The association, which represents the nation’s largest commercial reference laboratories such as
The statutory authority to regulate devices delegated to the FDA in the FCDA “extends to physical products that are sold and distributed by manufacturers,” the ACLA said in its 107-page response to the agency.
“But LDTs are services offered by trained laboratory professionals, not physical products.

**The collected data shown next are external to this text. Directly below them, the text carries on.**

-- ==== Sys2Proof/Laws/Ops.lean ====
section
/-! SUPPORT. For each shared operation one lemma that says once everything it can do: "it answers exactly if … and then
the answer is …". Later proofs cite these and unfold none of the operations. -/

namespace Sys2Proof.Machine

/-! ## Results of parts of an instruction -/

theorem bind_ok {α β : Type} {x : Res α} {f : α → Res β} {b : β} :
    (x >>= f) = .ok b ↔ ∃ a, x = .ok a ∧ f a = .ok b := by
  cases x with
  | error e => simp [bind, Except.bind]
  | ok a => simp [bind, Except.bind]

@[simp] theorem ok_bind {α β : Type} (a : α) (f : α → Res β) : ((.ok a : Res α) >>= f) = f a := rfl

@[simp] theorem error_bind {α β : Type} (e : Fault) (f : α → Res β) : ((.error e : Res α) >>= f) = .error e := rfl

theorem finish_next {r : Res State} {t : State} : finish r = .next t ↔ ∃ u, r = .ok u ∧ t = u.retire := by
  cases r with
  | error e => simp [finish]
  | ok u => simp [finish, eq_comm]

@[simp] theorem finish_ok (s : State) : finish (.ok s) = .next s.retire := rfl

@[simp] theorem finish_error (e : Fault) : finish (.error e) = .fault e := rfl

/-! ## Registers -/

theorem readReg_ok {s : State} {k : ReadSlot} {a v : Byte} :
    s.readReg k a = .ok v ↔ s.absent a = false ∧ s.valueAt k (s.loc a) = v := by
  unfold State.readReg; split <;> simp_all

theorem writeReg_ok {s t : State} {a v : Byte} :
    s.writeReg a v = .ok t ↔ s.absent a = false ∧ t = s.store (s.loc a) v := by
  unfold State.writeReg; split <;> simp_all; exact ⟨Eq.symm, Eq.symm⟩

theorem readReg_error {s : State} {k : ReadSlot} {a : Byte} {e : Fault} :
    s.readReg k a = .error e ↔ s.absent a = true ∧ e = .unimplementedRegister := by
  unfold State.readReg; split <;> simp_all; exact ⟨Eq.symm, Eq.symm⟩

theorem writeReg_error {s : State} {a v : Byte} {e : Fault} :
    s.writeReg a v = .error e ↔ s.absent a = true ∧ e = .unimplementedRegister := by
  unfold State.writeReg; split <;> simp_all; exact ⟨Eq.symm, Eq.symm⟩

/-- What an address reaches depends on the part and on RP alone. -/
theorem loc_congr {s t : State} (hc : t.chip = s.chip) (hr : t.rp = s.rp) (a : Byte) : t.loc a = s.loc a := by
  simp [State.loc, State.inBank, hc, hr]

theorem absent_congr {s t : State} (hc : t.chip = s.chip) (hr : t.rp = s.rp) (a : Byte) : t.absent a = s.absent a := by
  simp [State.absent, State.inBank, hc, hr]

theorem wrAddr_congr {s t : State} (hr : t.rp = s.rp) (n : Nibble) : t.wrAddr n = s.wrAddr n := by
  simp [State.wrAddr, hr]

/-- Addresses from 10H up reach bank 0 whatever bank is selected (10_state.md R24). -/
theorem inBank_of_high (s : State) {a : Byte} (h : 16 ≤ a.toNat) : s.inBank a = false := by
  have : hiNib a ≠ 0 := by
    intro h0
    have := congrArg BitVec.toNat h0
    rw [hiNib_toNat] at this; simp at this; omega
  unfold State.inBank; rw [beq_eq_false_iff_ne.mpr this, Bool.and_false, Bool.false_and]

theorem loc_of_high (s : State) {a : Byte} (h : 16 ≤ a.toNat) : s.loc a = bank0Loc a := by
  simp [State.loc, inBank_of_high s h]

theorem absent_of_high (s : State) {a : Byte} (h : 16 ≤ a.toNat) : s.absent a = s.chip.absentRegs.contains a := by
  simp [State.absent, inBank_of_high s h]

/-- Which address a control register has: none but its own, in any bank. -/
theorem loc_eq_imr {s : State} {a : Byte} : s.loc a = .imr ↔ a = 0xFB := by
  unfold State.loc bank0Loc State.inBank
  constructor
  · intro h; split at h <;> first | (split_ifs at h <;> assumption) | cases h
  · rintro rfl; simp [hiNib]

theorem loc_eq_flags {s : State} {a : Byte} : s.loc a = .flags ↔ a = 0xFC := by
  unfold State.loc bank0Loc State.inBank
  constructor
  · intro h; split at h <;> first | (split_ifs at h <;> assumption) | cases h
  · rintro rfl; simp [hiNib]

theorem loc_eq_rp {s : State} {a : Byte} : s.loc a = .rp ↔ a = 0xFD := by
  unfold State.loc bank0Loc State.inBank
  constructor
  · intro h; split at h <;> first | (split_ifs at h <;> assumption) | cases h
  · rintro rfl; simp [hiNib]

theorem loc_eq_sph {s : State} {a : Byte} : s.loc a = .sph ↔ a = 0xFE := by
  unfold State.loc bank0Loc State.inBank
  constructor
  · intro h; split at h <;> first | (split_ifs at h <;> assumption) | cases h
  · rintro rfl; simp [hiNib]

theorem loc_eq_spl {s : State} {a : Byte} : s.loc a = .spl ↔ a = 0xFF := by
  unfold State.loc bank0Loc State.inBank
  constructor
  · intro h; split at h <;> first | (split_ifs at h <;> assumption) | cases h
  · rintro rfl; simp [hiNib]

/-- An address in 04H to EFH reaches a general-purpose or a bank register. -/
theorem loc_of_general {s : State} {a : Byte} (h1 : 4 ≤ a.toNat) (h2 : a.toNat < 0xF0) :
    (∃ i, s.loc a = .gpr i) ∨ ∃ i, s.loc a = .bank i := by
  unfold State.loc bank0Loc
  split
  · exact .inr ⟨_, rfl⟩
  · rw [dif_pos ⟨h1, h2⟩]; exact .inl ⟨_, rfl⟩

/-! ## Memories -/

theorem readProg_ok {s : State} {a : Word} {v : Byte} :
    s.readProg a = .ok v ↔ s.reaches a = true ∧ s.progByte a = v := by
  unfold State.readProg; split <;> simp_all

theorem writeProg_ok {s t : State} {a : Word} {v : Byte} :
    s.writeProg a v = .ok t ↔
      s.mayWriteProg a = true ∧ s.inPipeline a = false ∧ t = { s with prog := memWrite s.prog a.toNat v } := by
  unfold State.writeProg; split_ifs <;> simp_all; exact ⟨Eq.symm, Eq.symm⟩

theorem readData_ok {s : State} {a : Word} {v : Byte} :
    s.readData a = .ok v ↔ s.chip.extData = true ∧ memRead s.data a.toNat = v := by
  unfold State.readData; split <;> simp_all

theorem writeData_ok {s t : State} {a : Word} {v : Byte} :
    s.writeData a v = .ok t ↔ s.chip.extData = true ∧ t = { s with data := memWrite s.data a.toNat v } := by
  unfold State.writeData; split <;> simp_all; exact ⟨Eq.symm, Eq.symm⟩

/-- The three bytes ahead of the PC (20_memory.md R76). -/
theorem inPipeline_iff {s : State} {a : Word} :
    s.inPipeline a = true ↔ a = s.pc ∨ a = s.pc + 1 ∨ a = s.pc + 2 := by
  simp only [State.inPipeline, decide_eq_true_eq]
  constructor
  · intro h; bv_omega
  · rintro (rfl | rfl | rfl) <;> bv_omega

/-! ## The stack -/

theorem stackRead_ok {s : State} {k : ReadSlot} {a : Word} {v : Byte} :
    s.stackRead k a = .ok v ↔
      (s.chip.stackExternal = true ∧ s.chip.extData = true ∧ memRead s.data a.toNat = v) ∨
      (s.chip.stackExternal = false ∧ s.absent (loByte a) = false ∧ s.valueAt k (s.loc (loByte a)) = v) := by
  unfold State.stackRead; split <;> simp_all [readData_ok, readReg_ok]

theorem stackWrite_ok {s t : State} {a : Word} {v : Byte} :
    s.stackWrite a v = .ok t ↔
      (s.chip.stackExternal = true ∧ s.chip.extData = true ∧ t = { s with data := memWrite s.data a.toNat v }) ∨
      (s.chip.stackExternal = false ∧ s.absent (loByte a) = false ∧ t = s.store (s.loc (loByte a)) v) := by
  unfold State.stackWrite; split <;> simp_all [writeData_ok, writeReg_ok]

theorem push8_ok {s t : State} {v : Byte} :
    s.push8 v = .ok t ↔ (s.setSp (s.stackAddr (s.sp - 1))).stackWrite (s.stackAddr (s.sp - 1)) v = .ok t := Iff.rfl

An LDT is a protocol or process by which a laboratory uses various tools—some of which are individually regulated as devices—to derive a test result for a patient,” the association said.
The medical device framework is “dramatically ill-suited” to regulate LDTs, said Susan Van Meter, president of the ACLA.

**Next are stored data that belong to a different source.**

theorem pushAddrs16_wrap (s : State) : ∀ a ∈ s.pushAddrs16, ∃ b ∈ s.entryAddrs, s.stackAddr a = s.stackAddr b := by
  have hnext : s.sp - 2 + 1 = s.sp - 1 := by bv_omega
  simp only [State.pushAddrs16, List.mem_cons, List.not_mem_nil, or_false, forall_eq_or_imp, forall_eq]
  exact ⟨⟨s.sp - 2, by simp, stackAddr_stackAddr s _⟩,
    ⟨s.sp - 1, by simp, by rw [stackAddr_stackAddr, stackAddr_stackAddr_add, hnext]⟩⟩

/-- Below a pushed word, the next byte down is the third of the stack bytes of entry. -/
theorem State.PushedWord.stackAddr_sp_sub_one {s p : State} {w : Word} (h : s.PushedWord w p) :
    p.stackAddr (p.sp - 1) = p.stackAddr (s.sp - 3) := by
  have hnext : s.sp - 2 - 1 = s.sp - 3 := by bv_omega
  rw [stackAddr_congr h.chip, stackAddr_congr h.chip, h.sp, stackAddr_stackAddr_sub, hnext]

theorem State.PushedWord.pushAddrs8_wrap {s p : State} {w : Word} (h : s.PushedWord w p) :
    ∀ a ∈ p.pushAddrs8, ∃ b ∈ s.entryAddrs, p.stackAddr a = p.stackAddr b := by
  simp only [State.pushAddrs8, List.mem_singleton, forall_eq]
  exact ⟨s.sp - 3, by simp, by rw [stackAddr_stackAddr, h.stackAddr_sp_sub_one]⟩

/-- What the two pushes of entry touch: the registers of SP and the three stack bytes. -/
def State.pushFootprint (s : State) : Footprint := ⟨s.spLocs ++ s.stackLocs s.entryAddrs, [], false⟩

theorem eq_of_mem_spLocs {s : State} {l : RegLoc} (hl : l ∈ s.spLocs) : l = .sph ∨ l = .spl := by
  unfold State.spLocs at hl
  split at hl <;> simp_all

/-- A register that is neither plain nor a half of SP is not touched. -/
theorem not_mem_pushFootprint {s : State} {l : RegLoc} (h : ∀ a ∈ s.entryAddrs, s.StackCell a) (hg : ∀ i, l ≠ .gpr i)
    (hb : ∀ i, l ≠ .bank i) (hsph : l ≠ .sph) (hspl : l ≠ .spl) : l ∉ s.pushFootprint.locs := fun hl =>
  (List.mem_append.mp hl).elim (fun h => (eq_of_mem_spLocs h).elim hsph hspl) (not_mem_stackLocs_of_cells h hg hb)

section

variable {s p t : State} {w : Word} {v : Byte}

theorem push16_pushFootprint (h : s.push16 w = .ok p) : s.Within s.pushFootprint p :=
  within_push16 (fun _ hl => List.mem_append_left _ hl)
    (fun l hl => List.mem_append_right _ (stackLocs_subset (pushAddrs16_wrap s) l hl)) h

theorem State.PushedWord.push8_pushFootprint (hp : s.PushedWord w p) (h : p.push8 v = .ok t) :
    p.Within s.pushFootprint t := by
  refine within_push8 (fun l hl => List.mem_append_left _ (spLocs_congr hp.chip ▸ hl))
    (fun l hl => List.mem_append_right _ ?_) h
  rw [← stackLocs_congr hp.chip hp.rp]
  exact stackLocs_subset hp.pushAddrs8_wrap l hl

theorem push16_storesIn_entryAddrs (h : s.push16 w = .ok p) : s.StoresIn [] (s.stackBytes s.entryAddrs) p :=
  storesIn_push16 (stackBytes_subset (pushAddrs16_wrap s)) h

“It is built to regulate medical devices—think of implantable spinal stimulators, defibrillators, any other manner of what you would traditionally think of as a medical device with a standard for safety and effectiveness—that framework is inflexible,” Van Meter said.

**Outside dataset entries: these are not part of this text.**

/-- COMBINE (R303). -/
structure CombineP where
  save : Bool := false
  table : Nat := 0
  batch : BitVec 16 := 0
  first : Nat := 0
  count : Nat := 0
  outp : Ref := {}
  deriving DecidableEq, Repr

/-- OPTSTEP (R304). -/
structure OptP where
  program : Nat
  bgFirst : Nat
  bgSize : Nat
  waitLimit : Nat
  args : List (BitVec 32)
  step : BitVec 32
  normTag : Nat
  newMask : Bool
  pack : Bool
  stageRegion : Nat
  mask : W64
  stageOff : Nat
  deriving DecidableEq, Repr

/-- ACCOUNT_READ (R304, R338). -/
structure AccountP where
  dst : Ref
  scope : Nat
  clear : Bool
  lstream : Nat
  bgFirst : Nat
  bgSize : Nat
  deriving DecidableEq, Repr

/-- The packet's operation and parameters: the packet rows of the table without their header. -/
inductive Op where
  | streamOpen (p : StreamOpenP)
  | streamClose (lstream : Nat)
  | loadPlace (p : LoadP)
  | loadVerify (p : LoadP)
  | unload
  | adapterPlace (p : LoadP)
  | adapterVerify (p : LoadP)
  | adapterDetach (region : Nat)
  | run (p : RunP)
  | copy (p : CopyP)
  | fill (p : FillP)
  | reduce (p : CollP)
  | gather (p : CollP)
  | broadcast (p : CollP)
  | normreduce (p : NormP)
  | permute (p : PermP)
  | routeOpen (p : RouteP)
  | routeDispatch (p : RouteP)
  | routeClose (p : RouteP)
  | routeRetrace (p : RouteP)
  | routeReturn (p : RouteP)
  | routeForceSeal (p : RouteP)
  | routeCounts (p : RouteP)
  | routeXset (p : RouteP)
  | combineForward (p : CombineP)
  | combineRetrace (p : CombineP)
  | wsStage (p : LoadP)
  | wsVerify (p : LoadP)
  | wsSwitch (holdNew : Bool) (limit : Nat)
  | wsAbort
  | optstep (p : OptP)
  | fence
  | signalAdd (sig : Nat) (v : W64)
  | signalSet (sig : Nat) (v : W64)
  | wait (sig : Nat) (limit : Nat) (v : W64)
  | preempt (target holdBeats : Nat)
  | preemptResume (target : Nat)
  | contextReset (target : Nat)
  | partitionConfig (layout : Ref)
  | modeArm (newEpoch : BitVec 16) (target : Nat)
  | modeCancel
  | censusRead (dst : Ref) (clear : Bool)
  | accountRead (p : AccountP)
  deriving DecidableEq, Repr

/-- The fields of an MM (R170). -/
structure MmF where
  fmt : Nat := 1
  aturn : Bool := false
  bturn : Bool := false
  sparse : Nat := 0
  saxis : Bool := false
  tskip : Bool := false
  acc : Nat := 0
  hold : Bool := false
  fslot : Nat := 0
  finit : Bool := false
  rnd : Nat := 0
  cks : Bool := false
  cls : Nat := 0
  nm1 : Nat := 0
  asrc : Nat := 0
  bsrc : Nat := 0
  aline : Nat := 0
  atstr : Nat := 0
  aix : Nat := 0
  acs : Nat := 0
  bline : Nat := 0
  btstr : Nat := 0
  bix : Nat := 0
  bcs : Nat := 0
  deriving DecidableEq, Repr

/-- The fields of a VEC but its operation code (R172). -/
structure VecF where
  mod : Nat := 0
  rnd : Nat := 0
  cls : Nat := 0
  dd : Nat := 0
  dix : Nat := 0
  sa : Nat := 0
  saix : Nat := 0
  sb : Nat := 0
  sbix : Nat := 0
  sc : Nat := 0
  scix : Nat := 0
  deriving DecidableEq, Repr

/-- The fields of a GATE (R181). -/
structure GateF where
  km1 : Nat := 0
  merge : Bool := false
  norm : Bool := false
  rnd : Nat := 0
  cls : Nat := 0
  expertBase : Nat := 0
  sd : Nat := 0
  six : Nat := 0
  outp : Nat := 0
  oix : Nat := 0
  deriving DecidableEq, Repr

/-- The fields of a MOV but its KIND (R174). -/
structure MovF where
  tkind : Nat := 0
  bsaddr : Nat := 0
  bix : Nat := 0
  count : Nat := 0
  aux : Nat := 0
  xsh : Nat := 0
  xix : Nat := 0
  off : Nat := 0
  deriving DecidableEq, Repr

/-- What the device measures at a saddle window: the commit capacity of this window (at least the bound of R49), and
the cycles each command has run (R54). -/
structure WindowObs where
  capacity : Nat := 0
  cycles : List (Nat × Nat) := []
  deriving DecidableEq, Repr

/-- What the device measures over the beat that a beat edge ends (R400, R404, R469, R474, R476, R485), the idle cycles
of its blocks by counter (R337: block, index, cycles), how many bytes a leg without a stated size moves (R45), and the
failing bits that self-test finds, with the stacks whose save area fails (R434, R436), and the codewords that each port corrected and
could not correct (R377: port, corrected, uncorrected). -/
structure EdgeObs where
  power : Nat := 0
  demand : Nat := 0
  peakIin : Nat := 0
  iin : Nat := 0
  clampLong : Bool := false
  vin : Nat := 42000
  coolIn : Int := 200
  coolOut : Int := 200
  flow : Nat := 1400
  temps : List Int := []
  supplyOk : Bool := true
  idle : List (Nat × Nat × Nat) := []
  leg : Nat := 0
  faults : List (W64 × W64) := []
  saveFaults : List Nat := []
  fec : List (Nat × Nat × Nat) := []
  deriving DecidableEq, Repr

/-- What the hardware finds while a start runs its steps (R407, R413, R420): the first step that fails, if any, with
its cause and detail, the newly repaired rows that lost content, and the width to which Ramalink trains. -/
structure StartObs where
  failStep : Option Nat := none
  cause : Nat := 0
  detail : Nat := 0
  lost : List W64 := []
  lanes : Nat := 16
  deriving DecidableEq, Repr

/-- A Stobin message as received (R425), without its body. -/
structure Stobin where
  port : Nat := 0
  deviceId : W64 := 0
  nonce : W64 := 0
  seq : Nat := 0
  beat : W64 := 0
  keyId : W64 := 0
  sig : List Byte := []
  deriving DecidableEq, Repr

/-- Where a request that has two carriers comes from: a write of BIST_CTRL by a function, or Stobin (R431, R419). -/
inductive Carrier where
  | host (f : Nat) (v : W64)
  | stobin (m : Stobin) (flag : Bool)
  deriving DecidableEq, Repr

/-- A link frame (R344), and the port it arrives on: none for the module fabric (R352). TYPE is given beside a frame; VL and
PLEN follow from it and the payload. `again` is no header field: it says that a CHAN_DATA frame is the first one resent by the
rerun of a killed sender (R366; log 43). -/
structure Frame where
  port : Option Nat := none
  hops : Nat := 0
  dst : Nat := 0
  src : Nat := 0
  srcEpoch : BitVec 16 := 0
  dstCtx : Nat := 0
  srcCtx : Nat := 0
  srcGen : BitVec 16 := 0
  tag : BitVec 32 := 0
  key : W64 := 0
  off : W64 := 0
  lseq : Nat := 0
  again : Bool := false
  payload : List Byte := []
  deriving DecidableEq, Repr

The Association for Diagnostics & Laboratory Medicine said LDTs already face regulation under the Centers for Medicare & Medicaid Services’ Clinical Laboratory Improvement Amendments of 1988, along with complementary state laws that interact with CLIA.
But those welcoming the FDA’s rule like the Center for Science in the Public Interest and the National Center for Health Research say that oversight isn’t enough.
“There’s nobody at CMS that’s saying what the sensitivity and specificity is in the test—how many false positives, how many false negatives,” said Diana Zuckerman, president of the National Center for Health Research.
That specific information will determine if a product does more harm than good, or vice versa, Zuckerman said.
“It’s not their job and that’s the kind of information that FDA needs,” she added.
Additional oversight would also ensure health-care providers and patients can rely on accurate tests, proponents say. According to the proposal, many laboratories fail to perform appropriate or adequate validation studies, which has shown data demonstrating their test doesn’t work as intended.
“The results of these mistakes will be people being told that they have diseases that they don’t have, and therefore getting treatments that they don’t need,” said Peter Lurie, president of the Center for Science in the Public Interest.
“If you don’t get the diagnosis, you won’t get the treatment,” said Lurie, who served as the FDA’s former associate commissioner for public health strategy and analysis.
‘Gauntlet’ to Congress
The FDA declining to extend the comment period on the proposal raises speculation that it’s trying to finalize certain rules in advance of the next election cycle, according to some attorneys and industry groups.
The agency’s push comes after its previous failed attempts to move forward with a successful framework to regulate LDTs. In 2014, the agency released a draft guidance that would have set the path forward, but a 2017 white paper from the FDA explained the numerous differences on the framework, which the agency declined to finalize.
Congressional efforts to give the agency power also stalled when the Verifying Accurate, Leading-Edge IVCT Development (VALID) Act was dropped in 2022.
“This action is essentially a challenge to Congress to act. It’s sort of throwing down the gauntlet to Congress and saying, ‘if you don’t act, we’re going to act on our own,’” said Gregory Levine, a partner and chair of Ropes & Gray’s global FDA regulatory group.
The Supreme Court is hearing one case this term, Loper Bright Enterprises v. Raimondo, also raises doubt about the agency’s rulemaking timeline, as justices weigh whether to continue giving agencies “Chevron deference” for interpretations of ambiguous terms in their statutes.
“We’re facing a Supreme Court that I think would be most hostile to administrative agencies and their expansion of powers—that I’ve seen in my lifetime,” Garvin said. “That makes it a much more interesting case about whether or not FDA is going to be able to regulate this space under just rulemaking.”